Are electric cars ready to stand on their own?
If you took a spin down to the New York International Auto Show last week and saw the $37,500 Chevy Bolt (electric) parked next to the strikingly similar $17,000 Chevy Cruze (gasoline), the answer is probably a hard no. The Bolt is arguably a better car than the Cruze—but not $20,000 better.
Edmunds, the car-research company, recently weighed in with a hard no of its own, warning that the elimination of a $7,500 U.S. tax credit is “likely to kill [the] U.S. EV market.” Edmunds pinned its argument on what happened in Georgia, a state that became an unlikely leader in electric cars thanks to an extra $5,000 incentive. At one point, almost four percent of new cars being sold in Georgia were electric. Then they pulled away the punch bowl.
The question of when electric cars will cost the same as their combustion counterparts isn’t academic. The $7,500 federal incentive is set to taper off as each manufacturer reaches its 200,000th U.S. sale. For Tesla, that day will arrive sometime next year. Nissan and GM won’t be far behind—and any extension of the subsidy by the Trump administration seems unlikely.
Another thing that makes electric cars more expensive is that, at lower volumes (less than 100,000 a year of the early models), even the traditional components of a car come at higher costs. Low production numbers and high battery development costs created a valley of despair for EVs that lasted decades, which is why subsidies have been critical to giving the sector enough breathing room to eventually stand on its own.
Government incentives were crucial to the birth of the EV industry, and many countries and local governments will continue to offer them because of the critical role electric cars play in reducing pollution and combatting climate change.
But even where governments are less enlightened, the valley of despair is coming to an end. Tesla, the first to approach price and function parity in the Model S sedan and Model X SUV, will attempt to recreate that magic later this year with the Model 3, a $35,000 entry-level luxury sedan. A longer-range Nissan Leaf will be unveiled in September, and depending on its pricetag, it could begin to approach the parity zone in the sub-$30,000 market.
And then watch out: In 2018, Volkswagen plows into electrification with an Audi SUV and the first high-speed U.S. charging network to rival Tesla’s Superchargers. Jaguar and Volvo both have promising cars on the way too, and by 2020, the avalanche really begins, with Mercedes, VW, General Motors and others releasing dozens of new models.

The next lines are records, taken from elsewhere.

-- ==== Sys2Proof/Laws/Ops.lean ====
section
/-! SUPPORT. What the shared operations do, once: what each accessor reads after an update, what counting, raising an event
and moving time leave alone, and when a command's answer is its effect itself. -/

namespace Sys2Proof.Machine

/-- What every step of a fold keeps, the fold keeps. -/
theorem each_keeps {σ β γ : Type} (P : σ → γ) (f : β → σ → σ) (h : ∀ x s, P (f x s) = P s) (l : List β) (s : σ) :
    P (each l f s) = P s := by
  unfold each
  induction l generalizing s with
  | nil => rfl
  | cons x l ih => rw [List.foldl_cons, ih, h]

/-- A condition that every step of a fold keeps holds after it. -/
theorem each_inv {σ β : Type} (P : σ → Prop) (f : β → σ → σ) (h : ∀ x s, P s → P (f x s)) (l : List β) (s : σ) (hs : P s) :
    P (each l f s) := by
  unfold each
  induction l generalizing s with
  | nil => exact hs
  | cons x l ih => rw [List.foldl_cons]; exact ih _ (h x s hs)

variable (s : State)

/-! ### Reading back -/

@[simp] theorem State.room_setRoom (g j : Nat) (r : Room) : (s.setRoom g r).room j = if j = g then r else s.room j := tget_tset ..
@[simp] theorem State.wing_setWing (g j : Nat) (r : Wing) : (s.setWing g r).wing j = if j = g then r else s.wing j := tget_tset ..
@[simp] theorem State.die_setDie (g j : Nat) (r : Die) : (s.setDie g r).die j = if j = g then r else s.die j := tget_tset ..
@[simp] theorem State.cache_setCache (g j : Nat) (r : Cache) : (s.setCache g r).cache j = if j = g then r else s.cache j := tget_tset ..
@[simp] theorem State.stack_setStack (g j : Nat) (r : Stack) : (s.setStack g r).stack j = if j = g then r else s.stack j := tget_tset ..
@[simp] theorem State.ctxRec_setCtx (g j : Nat) (r : Context) : (s.setCtx g r).ctxRec j = if j = g then r else s.ctxRec j := tget_tset ..
@[simp] theorem State.pair_setPair (g j : Nat) (r : Pair) : (s.setPair g r).pair j = if j = g then r else s.pair j := tget_tset ..
@[simp] theorem State.epoch_setEpoch (g j : Nat) (r : Epoch) : (s.setEpoch g r).epoch j = if j = g then r else s.epoch j := tget_tset ..
@[simp] theorem State.unitModes_setModes (g j : Nat) (r : UnitModes) : (s.setModes g r).unitModes j = if j = g then r else s.unitModes j := tget_tset ..
@[simp] theorem State.fleetOf_setFleet (g j : Nat) (r : Fleet) : (s.setFleet g r).fleetOf j = if j = g then r else s.fleetOf j := tget_tset ..

/-- A register reads what was put into it; every other register reads as before. -/
@[simp] theorem State.reg_setReg (a b : Nat) (v : BitVec 64) : (s.setReg a v).reg b = if b = a then v else s.reg b := by
  by_cases h : b = a
  · subst h; simp [State.reg, State.setReg]
  · rw [if_neg h]; exact tget_tput_ne _ _ _ _ _ _ h

/-- An entry reads what was put into it. -/
@[simp] theorem State.ent_setEnt_same (i k v : Nat) : (s.setEnt i k v).ent i k = v := by
  simp [State.ent, State.setEnt]

/-- An entry whose key is another reads as before. -/
theorem State.ent_setEnt_ne (i k v j l : Nat) (h : dictKey j l ≠ dictKey i k) : (s.setEnt i k v).ent j l = s.ent j l := by
  exact tget_tput_ne _ _ _ _ _ _ h

/-- Entries with small subindices have different keys when they differ. -/
theorem dictKey_ne (i k j l : Nat) (hk : k < 256) (hl : l < 256) (h : ¬ (j = i ∧ l = k)) : dictKey j l ≠ dictKey i k := by
  unfold dictKey; omega

/-- A run of bytes reads what was put into it. -/
@[simp] theorem State.blob_setBlob_same (i k : Nat) (v : Bytes) : (s.setBlob i k v).blob i k = v := by
  simp [State.blob, State.setBlob]

/-! ### What the updates of one field leave readable as before -/

@[simp] theorem State.setRoom_ent (g : Nat) (r : Room) (i0 k0 : Nat) : (s.setRoom g r).ent i0 k0 = s.ent i0 k0 := rfl
@[simp] theorem State.setRoom_reg (g : Nat) (r : Room) (a0 : Nat) : (s.setRoom g r).reg a0 = s.reg a0 := rfl
@[simp] theorem State.setRoom_regN (g : Nat) (r : Room) (a0 : Nat) : (s.setRoom g r).regN a0 = s.regN a0 := rfl
@[simp] theorem State.setRoom_regF (g : Nat) (r : Room) (a0 u0 l0 : Nat) : (s.setRoom g r).regF a0 u0 l0 = s.regF a0 u0 l0 := rfl
@[simp] theorem State.setRoom_blob (g : Nat) (r : Room) (i0 k0 : Nat) : (s.setRoom g r).blob i0 k0 = s.blob i0 k0 := rfl
@[simp] theorem State.setRoom_wing (g : Nat) (r : Room) (x0 : Nat) : (s.setRoom g r).wing x0 = s.wing x0 := rfl
@[simp] theorem State.setRoom_die (g : Nat) (r : Room) (x0 : Nat) : (s.setRoom g r).die x0 = s.die x0 := rfl
@[simp] theorem State.setRoom_pair (g : Nat) (r : Room) (x0 : Nat) : (s.setRoom g r).pair x0 = s.pair x0 := rfl
@[simp] theorem State.setRoom_byte (g : Nat) (r : Room) (a0 : Nat) : (s.setRoom g r).byte a0 = s.byte a0 := rfl
@[simp] theorem State.setRoom_fleetOf (g : Nat) (r : Room) (x0 : Nat) : (s.setRoom g r).fleetOf x0 = s.fleetOf x0 := rfl
@[simp] theorem State.setRoom_epoch (g : Nat) (r : Room) (x0 : Nat) : (s.setRoom g r).epoch x0 = s.epoch x0 := rfl
@[simp] theorem State.setRoom_on (g : Nat) (r : Room) : (s.setRoom g r).on = s.on := rfl
@[simp] theorem State.setRoom_dieUp (g : Nat) (r : Room) (x0 : Nat) : (s.setRoom g r).dieUp x0 = s.dieUp x0 := rfl
@[simp] theorem State.setRoom_wingUp (g : Nat) (r : Room) (x0 : Nat) : (s.setRoom g r).wingUp x0 = s.wingUp x0 := rfl
@[simp] theorem State.setRoom_firmware (g : Nat) (r : Room) : (s.setRoom g r).firmware = s.firmware := rfl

When the U.S. incentives begin to expire next year, don’t expect a Georgia-sized collapse in the market. The period of greatest peril is ending for EVs, and the time of greatest promise is beginning. All the top carmakers are investing billions of dollars to electrify their drivetrains, and the smart ones will compete aggressively on pricing in the short-term in order to establish market share for the long haul. Incentives are important, but they won’t define the market for much longer.